• Required action: Copy out exactly the lines from the start of the data to the line containing "through the proxy". Include both.

• Stored dataset items:
^^^^^^^^^^^^^^^^
-- ==== Sys2Proof/Syntax.lean ====
section
/-! DEFINITION. The commands of the block: one constructor per row of the spec's table of operations and events. An
operand carries what comes from outside the block: who asks and with what value, a received frame or field, a
measurement, or which item a timer or detector speaks for. -/

namespace Sys2Proof

/-- A bus-matrix master, in the order of Table OHQ-13 (file 10; file 02, R55). -/
inductive Master where
  | host | sm | en0 | en1 | dma | dbg | cbb | sdp
  deriving DecidableEq, Repr

/-- The master's place in that order. -/
def Master.code : Master → Nat
  | .host => 0 | .sm => 1 | .en0 => 2 | .en1 => 3 | .dma => 4 | .dbg => 5 | .cbb => 6 | .sdp => 7

/-- Who makes an access: the master, for a host access the box of the requesting function (file 02, R71), and whether it comes
through the proxy of that box's BOX page (file 13, R451). -/
structure Who where
  master : Master
  box : Nat
  proxy : Bool
  deriving DecidableEq, Repr

/-- A register access on a page: page index a[27:12], byte offset within the page, the four byte enables. -/
structure RegAcc where
  who : Who
  page : Nat
  off : Nat
  be : Nat
  deriving DecidableEq, Repr

/-- A register write: the access, the value, and what an operation that the write starts meets: the temperatures that an UPDATE of a
region uses, the temperature that a re-band uses (in 1/16 °C), and the staged rows that fail their SRAM protection check when a cue
reads them (page, table code, row index). -/
structure RegWrite where
  acc : RegAcc
  value : Nat
  temps : List Int
  t16 : Int
  bad : List (Nat × Nat × Nat)
  deriving DecidableEq, Repr

/-- What disturbed one copy (0 to 2) of a voted field, or of an entry of a voted table, before the scrub (file 02, R61, R62). -/
inductive Upset where
  | field (page off lo copy value : Nat)
  | entry (page code e copy value : Nat)
  deriving DecidableEq, Repr

/-- The rows that take effect together (file 02, R78): those that belong to no ODU, with every row of an immediate cue, or those of
the ODU of the context at a slot. -/
inductive AdoptRef where
  | free
  | odu (B dir e : Nat)
  deriving DecidableEq, Repr

/-- A serial lane: line lane n, or lane k of Fybry link m. -/
inductive LaneRef where
  | line (n : Nat)
  | fybry (m k : Nat)
  deriving DecidableEq, Repr

/-- A codeword as it arrives on a line lane (file 03, R89, R90, R107): its instance, and the PAM4 levels at the receive
balls over the symbols that hold it, from the first symbol of instance 0 on. -/
structure CwRx where
  inst : Nat
  levels : List Nat
  deriving DecidableEq, Repr

/-- What the members of an OTUCn send a frame from (file 04, R150 to R153): the BIP-8 over each member's frame, and for each
instance of its lanes, in order, 514 FEC symbols of scrambled FlexO content (file 03, R107). -/
structure OtucTx where
  computed : List Nat
  words : List (List Nat)
  deriving DecidableEq, Repr

/-- A received FlexO frame of one instance (file 04, R128, R129): whether the OMFI multiframe is found, and the PID, GID
and STAT.RPF read. -/
structure FlexoFrame where
  omfi : Bool
  pid : Nat
  gid : Nat
  rpf : Bool
  deriving DecidableEq, Repr

/-- A received OTUC frame as the framer meets it (file 04, Table OTU-5): the six FAS bytes at the position judged, MFAS,
the SM TTI byte, the SM BIP-8 byte, the BIP-8 that the slice computes over the frame, byte 10 of row 1, the two GCC0
bytes, and where the frame starts, in bytes of slice stream after deskew. -/
structure OtucFrame where
  fas : List Nat
  mfas : Nat
  tti : Nat
  bip : Nat
  computed : Nat
  byte10 : Nat
  gcc0 : List Nat
  start : Nat
  deriving DecidableEq, Repr

/-- The PM or TCM field of one ODU frame (file 05, R172, Table ODU-10): STAT, the TTI byte, the BIP-8 byte, the BEI/BIAE
nibble and BDI. -/
structure LayerOh where
  stat : Nat
  tti : Nat
  bip : Nat
  bei : Nat
  bdi : Bool
  deriving DecidableEq, Repr

/-- One position of an ODUCn frame, or the whole of another ODU's frame: the BIP-8 computed over its OPU, and the fields of
PM and TCM1 to TCM6. -/
structure OduPos where
  computed : Nat
  layers : List LayerOh
  deriving DecidableEq, Repr

/-- An ODU frame as a context meets it (file 05, R176): whether its FAS is correct, its MFAS, its OMFI byte, its positions, the PSI
byte of the frame, the MSI entry it completes, if any (slot, and 0 for unallocated or tpn + 1), the GCC1 and GCC2 bytes, the
four APS/PCC bytes with the level they are carried for, and the OPU's payload bytes, row by row, with NJO before and PJO in them, as
a BMP demapper takes them (file 06, R210). -/
structure OduFrame where
  fasOk : Bool
  mfas : Nat
  omfi : Nat := 0
  pos : List OduPos
  psi : Nat
  msi : Option (Nat × Nat)
  gcc1 : List Nat
  gcc2 : List Nat
  aps : List Nat
  opu : List Nat := []
  deriving DecidableEq, Repr

/-- What an egress context forms a frame from (file 05, R172; file 09, R324): the frame that reaches it from the fabric, if any, with
its EXP bytes and whether its flow is stamped, and the BIP-8 over the OPU of each position that the context forms itself. -/
structure OduTx where
  rx : Option OduFrame
  exp : Nat × Nat
  stamped : Bool
  computed : List Nat
  deriving DecidableEq, Repr

/-- Where a client is handled: a context (direction 0 ingress, 1 egress) at a block slot, or the line client of a lead
lane. -/
inductive CliRef where
  | ctx (B dir e : Nat)
  | line (n : Nat)
  deriving DecidableEq, Repr

/-- A received GMP server period (file 06, R204, R206): JC1 to JC6, the bytes of its words, and the offset of the server's frame
rate from its nominal rate against CORE_REF, in 2^-7 ppm. -/
structure GmpRx where
  jc : List Nat
  words : List Nat
  serverOff : Int
  deriving DecidableEq, Repr

/-- A block period of an idle-adapting buffer (file 06, R211 to R213): the bits that arrive from the OPUflex payload at an ingress
context (elsewhere blocks arrive with the segments of the flow), and whether the output takes a block. -/
structure ImpPeriod where
  arrive : List Bool
  read : Bool
  deriving DecidableEq, Repr

/-- A four-frame stamp group as received (file 08, R272): whether its frames came in frame and without input SSF, the MFAS
of its first frame, the format byte and the four EXP2 bytes. -/
structure StampGroup where
  inFrame : Bool
  mfas : Nat
  format : Nat
  exp2 : List Nat
  deriving DecidableEq, Repr

/-- What the HBM stacks did (file 08, R292 to R295): how many transactions of the wings arbiter they completed since its last access;
and of a read, whether its data returns later than its playout time, and its ECC error (0 none, 1 corrected, 2 uncorrectable). -/
structure HbmUse where
  done : Nat
  late : Bool
  err : Nat
  deriving DecidableEq, Repr

/-- A Fybry segment (file 09, Tables FYB-4, FYB-5): its header fields, the CRC-16 as received, its payload. -/
structure Seg where
  typ : Nat
  leg : Nat
  off : Bool
  cls : Nat
  flow : Nat
  seq : Nat
  stamp : Nat
  snap : Nat
  ccls : Nat
  lstate : Nat
  rxFail : Nat
  credit : Nat
  crc : Nat
  payload : List Byte
  deriving DecidableEq, Repr

/-- A segment as a link receiver finds it (file 09, R319, R330): the segment, whether a byte of it lay in an uncorrectable
codeword, whether its payload is a client's replacement signal (file 07, R233), and what became of the ring access that its
release may make (file 08). -/
structure SegRx where
  seg : Seg
  uncorr : Bool
  repl : Bool
  use : HbmUse
  deriving DecidableEq, Repr

/-- What completes a transmit segment (file 09, R325; file 08, R274 to R276): of an ODU flow the bytes of the source's stream from the
segment's first byte on (fewer than a payload where the frame sequence breaks within it), the MFAS of the frame that holds the first
byte and its place in that frame; of a line client the offset of its PCS block rate over 1 ms (R201). A client flow is cut from the
blocks and bits that the device has recovered itself. -/
structure SegDone where
  payload : List Nat
  mfas : Nat
  first : Nat
  lineOff : Nat
  deriving DecidableEq, Repr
^^^^^^^^^^^^^^^^
• Solved problem:
-- ==== Sys2Proof/Syntax.lean ====
section
/-! DEFINITION. The commands of the block: one constructor per row of the spec's table of operations and events. An
operand carries what comes from outside the block: who asks and with what value, a received frame or field, a
measurement, or which item a timer or detector speaks for. -/

namespace Sys2Proof

/-- A bus-matrix master, in the order of Table OHQ-13 (file 10; file 02, R55). -/
inductive Master where
  | host | sm | en0 | en1 | dma | dbg | cbb | sdp
  deriving DecidableEq, Repr

/-- The master's place in that order. -/
def Master.code : Master → Nat
  | .host => 0 | .sm => 1 | .en0 => 2 | .en1 => 3 | .dma => 4 | .dbg => 5 | .cbb => 6 | .sdp => 7

/-- Who makes an access: the master, for a host access the box of the requesting function (file 02, R71), and whether it comes
through the proxy of that box's BOX page (file 13, R451). -/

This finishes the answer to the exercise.